Monica Bellucci : «Je fais un métier qui est tout à fait basé sur l émotion»

Monica Bellucci : «Je fais un métier qui est tout  à fait basé sur l émotion»

ALM : Quel sentiment cela vous fait d’être à Marrakech?
Monica Bellucci : J’aime beaucoup cette ville d’ailleurs j’y suis venue plusieurs fois dans ma vie. Dans le film «Rhino season» projeté en hors compétition dans le cadre du 12ème festival international du film de Marrakech,

Vous vous êtes glissée dans la peau d’une femme iranienne qui vieillit au fil des faits. Comment se fait-il qu’une Italienne campe un tel rôle ?
Pour un acteur, le corps est un atout pour s’exprimer. Dans de tels films notamment, où les émotions passent à travers les visages et les corps, le vieillissement devient important, parce que cela montre comment la vie a marqué cette femme. Pour moi c’était jouer un rôle qui est différent du mien du moment que je suis une femme occidentale et libre alors je devais jouer un rôle d’une femme qui n’a pas de voix. C’est le cas aussi du pays dont je suis issue et qui est fort marqué par le machisme. Alors les femmes ont dû lutter pour leurs droits, trouver une voix pour s’exprimer et encore aujourd’hui elles doivent le faire. Ces choses font que la femme quelque part se retrouve dans une situation d’esclavagisme, donc je peux comprendre une femme iranienne qui doit lutter pour exister.
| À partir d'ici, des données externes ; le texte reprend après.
/-- What raising a fault does, outside runahead (R162 to R171): a trap with an entry is entered, without one the fibre freezes
with its record; in trap mode FPX, BPT, WCH and NPX are latched, and any other class freezes the fibre as DBL; RNG ends
the task's blocks. -/
def Obligations.TakingFaults : Prop :=
  ∀ (s : State) (r : FRef) (cls : Nat) (val : Dword) (pc : VA) (lanes : LaneSet) (sw : Bool) (ia : Nat), s.hasFib r = true → (s.fib r).ra = none →
    let t := s.raise r cls val pc lanes sw ia
    let frozen (rc : Nat) : Prop := (t.fib r).st = .frozen ∧ (t.fib r).frec = recordOf s r rc cls val pc lanes ∧
      (t.fib r).frozenAt = s.now ∧ (t.fib r).sec = none ∧ (t.fib r).tcause = (s.fib r).tcause
    (1 ≤ cls → cls ≤ 8 →
      (∀ entry, (s.fib r).trap = false → (s.block r.blk).trapEntry = some entry →
        t = s.modFib r (entered (if sw then cls + 16 else cls) val pc entry lanes)) ∧
      ((s.fib r).trap = false → (s.block r.blk).trapEntry = none → frozen cls) ∧
      ((s.fib r).trap = true → cls ≤ 4 → frozen 11) ∧
      ((s.fib r).trap = true → 5 ≤ cls → t = s.modFib r (latched cls val))) ∧
    (cls = 9 → ∀ b, (s.blocks.find b).isSome = true → (s.block b).task = (s.block r.blk).task → (s.block b).st ≠ .gone →
      (t.block b).ending = true ∧ (t.block b).failed = true)

/-- Commands of the copy engine (R118, R251, R252, R254, R255, R257, R264, R265, R270): a copy, gather or scatter that fails a check starts
with its error record; a sound one whose destinations meet no source reads its rows in every space, or lays its pattern; a table or codebook
load takes its image from scratchpad or as read at issue; a command that has all it waits for writes what it has, each sector of global memory
once, fills its slot, and counts its counter down.
Where the spec leaves it open it rests on the model's choices of log 13, log 74, log 75. -/
def Obligations.CommandSteps : Prop :=
  ∀ s : State, ∀ m, let core := s.arg.core; let id := s.arg.id
    (s.core core).cmds.find id = some m → m.engine ≠ .matrix →
    let put (x : Cmd) (t : State) : State := t.modCore core (fun c => { c with cmds := c.cmds.set id x })
    let free := ∀ e ∈ (s.core core).cmds, e.1 < id → e.2.ref.blk = m.ref.blk → m.conflicts e.2 = false
    let b := s.block m.ref.blk
    (m.op = .cpy ∨ m.op = .gath ∨ m.op = .scat → m.started = false → free →
      let d := copyDesc m.desc
      let code := copyCheck m.op d (sext 64 m.b.toNat) (sext 64 m.c.toNat)
      let rows := copyRows m d
      (code ≠ 0 → exec .commandStart s = .next (put { m with
        started := true
        runs := []
        err := BitVec.ofNat 64 (code * 2 ^ 60 + (if m.op = .gath then 1 else if m.op = .scat then 2 else 0) * 2 ^ 56 + m.a.toNat / 32 % 2 ^ 52) } s)) ∧
      (code = 0 → m.badData = [] → d.ss = 1 → d.ds = 1 → b.core = core →
        (∀ r ∈ rows, 0 ≤ r.1 ∧ r.1 + d.len ≤ b.sspan ∧ 0 ≤ r.2 ∧ r.2 + d.len ≤ b.sspan ∧
          ∀ i < d.len, s.storePoison core (b.sbase + r.1.toNat + i) false = false) →
        (∀ r ∈ rows, ∀ q ∈ rows, r.1 + d.len ≤ q.2 ∨ q.2 + d.len ≤ r.1) →
        (m.op ≠ .cpy → rows.Pairwise (fun (r q : Int × Int) => r.2 + d.len ≤ q.2 ∨ q.2 + d.len ≤ r.2)) →
        exec .commandStart s = .next (put { m with
          started := true
          runs := rows.map (fun r => { kind := 1, core := core, addr := b.sbase + r.2.toNat
                                       bytes := scratchBytes s core (b.sbase + r.1.toNat) d.len })
          kt := rows.foldl (fun t _ => tmax t 0) m.kt
          pinned := [] } { s with free := s.free + rows.length * d.len })) ∧
      (∀ src dst : List (List Piece), code = 0 → m.badData = [] →
        src.length = rows.length → dst.length = rows.length →
        (∀ i < rows.length, (if d.ss = 4 then src.getD i [] = []
            else s.enginePieces b d.ss (rows.getD i (0, 0)).1 d.len Range.r = .ok (src.getD i [])) ∧
          s.enginePieces b d.ds (rows.getD i (0, 0)).2 d.len Range.w = .ok (dst.getD i [])) →
        s.clearing core m.ti (src.flatten ++ dst.flatten) false = none →
        (∀ p ∈ src.flatten, ∀ q ∈ dst.flatten, p.meets q = false ∧ q.meets p = false) →
        (m.op ≠ .cpy → dst.Pairwise (fun x y => ∀ p ∈ x, ∀ q ∈ y, p.meets q = false ∧ q.meets p = false)) →
        let x := copyReads core m.ti (fillBytes m d) (src.zip dst) s m.kt
        exec .commandStart s = .next (put { m with started := true, runs := x.2.1, kt := x.2.2, pinned := pieceLines src.flatten }
          { x.1.pinLines (core / 33) (pieceLines src.flatten) with free := x.1.free + rows.length * d.len }))) ∧
    (m.op = .tblld ∨ m.op = .cbld → m.started = false → free → b.core = core →
      let n := if m.op = .tblld then 2080 else 32
      let bytes := if m.f.x.fn = 1 then scratchBytes s core (b.sbase + m.a.toNat) n else m.desc
      let k := match m.f.b with | .sp (.atab x) => x.toNat | .sp (.cbook x) => x.toNat | _ => 0
      (m.f.x.fn = 1 → ∀ i < n, s.storePoison core (b.sbase + m.a.toNat + i) false = false) →
      (m.op = .tblld → dzero bytes 8 24 = false → exec .commandStart s = .next (put { m with
        started := true, runs := [], err := BitVec.ofNat 64 (2 ^ 60 + 4 * 2 ^ 56 + m.a.toNat / 32 % 2 ^ 52) } s)) ∧
      (m.op = .cbld ∨ dzero bytes 8 24 = true → exec .commandStart s = .next (put { m with
        started := true, image := some (k, BitVec.ofNat 16640 (leNat bytes)) } s))) ∧
    (m.op ≠ .notify → m.op ≠ .mcst → m.op ≠ .mred → m.started = true → m.reqs = [] → m.spoiled = [] → ∀ runs,
      s.currentRuns m = .ok runs → s.clearing core m.ti ((runs.filter (fun r => r.kind == 0 && r.attr != .priv)).map WriteRun.piece) true = none →
      let u := runsWritten s { m with runs := runs } runs
      exec .commandCompletion s = .next (counted ((imagePut u.1 core m).modCore core (fun c => { c with cmds := c.cmds.erase id }))
        m.ref m.k u.2 m.err))

namespace Sys2Proof.Rules

/-! ## Tasks, service calls and interrupts -/

/-- The release that comes first has nothing to wait for (R237): the fibre's ptime is its result. -/
def settled (c : Ctx) : State := c.s.modFib c.r (fun x => { x with relw := x.ptime })

/-- The number a counter field names. -/
def counterOf (x : Operand) : Nat := match x with | .sp (.ctr n) => n.toNat | _ => 0
/-- The uniform predicate a field names; 15 is qt. -/
def upredOf (x : Operand) : Nat := match x with | .sp (.upred n _) => n.toNat | _ => 15

/-- A counter that counts one more command (R252). -/
def counts (s : State) (r : FRef) (k : Nat) : State :=
  s.modFib r (fun f => { f with k := f.k.set k { f.ctr k with val := (f.ctr k).val + 1 } })

/-- A record the device has stamped: `r` holds its new fields; it breaks check 1 of R389 only if the old one did. -/
def StampedAs (d e : List Byte) (r : TaskRec) : Prop :=
  e.length = 64 ∧ { taskRec e with bad := false } = { r with bad := false } ∧ ((taskRec d).bad = false → (taskRec e).bad = false)
/-- The stamped record of a submission (R391). -/
def Stamps (d e : List Byte) (vi : Nat) (t : Time) : Prop :=
  StampedAs d e { taskRec d with vi := vi, stime := tmax (taskRec d).stime t }
/-- The stamped record of a fibre or a continuation (R398, R400): tag, VI and CONT are the device's, PRIO at most MAXPRIO. -/
def StampsOwn (d e : List Byte) (vi : Nat) (tag : BitVec 16) (cont : Bool) (most : Nat) (t : Time) : Prop :=
  StampedAs d e { taskRec d with
    vi := vi, tag := tag, cont := cont, prio := min (taskRec d).prio most, stime := tmax (taskRec d).stime t }

/-- The home's part of a JOIN (R400): COUNT less n where that is not negative, in a version at `t`. -/
def joinVer (h : Home) (n : Nat) (t : Time) : Ver :=
  let c := lineNat h.data 0 4
  { data := if n ≤ c then lineMerge h.data ((leBytes 4 (c - n)).zipIdx.map (fun e => (e.2, e.1))) else h.data
    wt := t, rt := t, poison := h.poison }

/-- The home of a join block after the operation of JOIN at a time (R400). -/
def joinedAt (s : State) (line n : Nat) (h : Home) (t : Time) : State :=
  (withHome (noted s t) line
    { h with data := (joinVer h n t).data, wt := t, rt := t, c := 0, used := s.now, dirty := h.dirty ||| 1 }).wakeLine line .write
/-- The state after the home's part, the retirement and the update of ptime (R240, R400). -/
def joined (c : Ctx) (line key n : Nat) (h : Home) (t : Time) : State :=
  ((c.retire (joinedAt (settled c) line n h t)).wroteBack c.blk.core key none (joinVer h n t)).modFib c.r (fun x =>
    { x with ptime := tmax x.ptime t })

/-- The bridge as a bias request leaves it while its flip is under way (R420). -/
def biasing (s : State) (toHost : Bool) : State :=
  let q : Recall := { ref := ⟨0, 0, 0⟩, k := 0, base := 65536 * s.arg.index, count := 1, toMem := true, attr := none, owner := 0
                      bias := some toHost }
  { s with
    recalls := [q]
    bridge := { s.bridge with biasPage := s.arg.index, biasDir := toHost, biasDone := false, biasErr := false, biasBusy := true } }
/-- The fibre of an instruction that its counter counts before the release it performs, once however often it is tried; and the
instruction's retirement then (R354, R427). -/
def countFirst (c : Ctx) (k : Nat) : State :=
  let tried := (c.fib.phases.find c.pc.toNat).isSome
  let count (x : Fibre) : Fibre := if tried then x else
    { x with k := x.k.set k { x.ctr k with val := (x.ctr k).val + 1 }, phases := x.phases.set c.pc.toNat .counted }
  did c (fun x => { count x with relw := x.ptime, phases := (count x).phases.erase c.pc.toNat })

/-- No level-one cache holds a line of the page. -/
def dropped1 (s : State) (l : LeafSpan) : State :=
  { s with cores := s.cores.map (fun e => (e.1, { e.2 with l1 := e.2.l1.filter (fun x => !l.has (x.1 / 2)) })) }
/-- No chiplet holds an entry of the page. -/
def forgottenThere (s : State) (l : LeafSpan) : State :=
  { s with chiplets := s.chiplets.map (fun e => (e.1, { e.2 with tlb := e.2.tlb.filter (fun x =>
      !(decide (x.page < l.page + l.pages) && decide (l.page < x.page + x.pages))) })) }
/-- No requester-side copy holds a line of the page, and no chiplet an entry of it. -/
def forgotten (s : State) (l : LeafSpan) : State :=
  { s with
    dies := s.dies.map (fun e => (e.1, { e.2 with copies := e.2.copies.filter (fun x => !l.has x.1) }))
    chiplets := s.chiplets.map (fun e => (e.1, { e.2 with tlb := e.2.tlb.filter (fun x =>
      !(decide (x.page < l.page + l.pages) && decide (l.page < x.page + x.pages))) })) }
/-- The low byte of a page's leaf entry changed at its home (R364, R374). -/
def entryByte (s : State) (l : LeafSpan) (g : Nat → Nat) : State × Time :=
  s.devWrite (0xFE * 2 ^ 44 + l.pa % 2 ^ 44) [BitVec.ofNat 8 (g (s.devByte (0xFE * 2 ^ 44 + l.pa % 2 ^ 44)).toNat)] s.h false (0, 0)
/-- The BIAS bit of the page's leaf entry written at its home, and the flip done (R420). -/
def flipped (s : State) (l : LeafSpan) (toHost : Bool) : State :=
  let u := forgottenThere (entryByte s l (fun b => b % 128 + (if toHost then 128 else 0))).1 l
  { u with recalls := [], bridge := { u.bridge with biasBusy := false, biasDone := true } }

/-- The reports that function 1 leaves at the caller's area, lane by lane where STATUS is 0 (R467). -/
def certified (s : State) (q : Batch) (results : List (BitVec 192 × Word)) : State :=
  if q.fn ≠ 1 then s
  else { s with reports := (lanesOf q.active).foldl (fun m l =>
    let x := results.getD l (0, 0)
    if x.2 = 0 then m.set x.1.toNat (s.reportOf (q.args.get l 0)) else m) s.reports }
/-- What a RECALL's step leaves of it (R374): it goes on while a page of its range is left; else its counter counts, with the largest
time of its writes. -/
def recallLeft (s : State) (q : Recall) (rest : List Recall) : State :=
  if (s.recallPage q).isSome then { s with recalls := q :: rest }
  else counted { s with recalls := rest } q.ref q.k (tmax ((s.fib q.ref).ctr q.k).kt q.kt) 0
/-- The home copies of a page in an attribute, with its owner (R374). -/
def withAttr (s : State) (l : LeafSpan) (a : Option Attr) (owner : Nat) : State :=
  match a with
  | some a => { s with homes := s.homes.map (fun e =>
      (e.1, if l.has e.1 then { e.2 with attr := a, owner := if a = Attr.priv then owner else 0 } else e.2)) }
  | none => s

/-- The interrupt vector a field names, by number or by register. -/
def vectorOf (c : Ctx) : Nat := match c.f.a with | .sp (.vec n) => n.toNat | _ => c.va 0

/-- The fibre that UIHDL names, 4 × warp + fibre. -/
def namedFibre (c : Ctx) : Nat := 4 * (c.vb 0 / 4 % 16) + c.vb 0 % 4

/-- The binding that UIHDL makes of it. -/
def handler (c : Ctx) : Binding :=
  { task := c.blk.task, ix := c.blk.ix, iy := c.blk.iy, iz := c.blk.iz, wf := namedFibre c }

/-- MODE of a vector (R431): OR, a sum that saturates, or the last payload. -/
def modeMerge (mode : BitVec 2) (a p : Word) : Word :=
  if mode = 0 then a ||| p else if mode = 1 then (if 2 ^ 32 ≤ a.toNat + p.toNat then 0xFFFFFFFF else a + p) else p

end Sys2Proof.Rules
Quelle est la valeur ajoutée de ce rôle dans votre carrière ?
Quand je fais un film je ne pense pas à la carrière. Par contre je fais un métier qui est tout à fait basé sur l’émotion. C’est ce que je cherche à travers le choix de mes rôles. Certes il existe un volet technique comme par exemple apprendre l’iranien. Mais, ce travail technique de l’acteur demeure minime, car la partie la plus intéressante c’est l’émotion qui est une partie inconsciente. C’est là où on ne sait pas pourquoi on fait telle ou telle chose à un moment déterminé. Cela se passe dans notre fond qui parle pour nous.
Je trouve que je suis faite avec ma mère, ma grand-mère voire mon arrière grand-mère. Toutes les femmes de mille an jusqu’à aujourd’hui ont composé ma personne et là je demande à toutes ces femmes comment je vais faire ce rôle. Alors toutes ces personnes qui sont dans l’intérieur de moi me disent comment faire et après je joue !

A quand un film au Maroc ?
Pour le moment, j’ai un projet avec Emir Kusturica en Serbie, c’est une histoire d’amour dont le tournage sera entamé en avril. Il va jouer avec moi et diriger le film en même temps. Après il a une histoire pour le Maroc qu’il voudrait y tourner, mais je n’ai aucune idée sur ce projet.

Quel regard portez-vous sur le cinéma marocain ?
Je pense que le Maroc a beaucoup de choses à dire sur le cinéma. Aussi, ce festival est en train de se transformer en une manifestation internationale très importante. Je trouve que le Maroc prend, grâce à ce festival, une ampleur internationale et  c’est tant mieux pour le pays.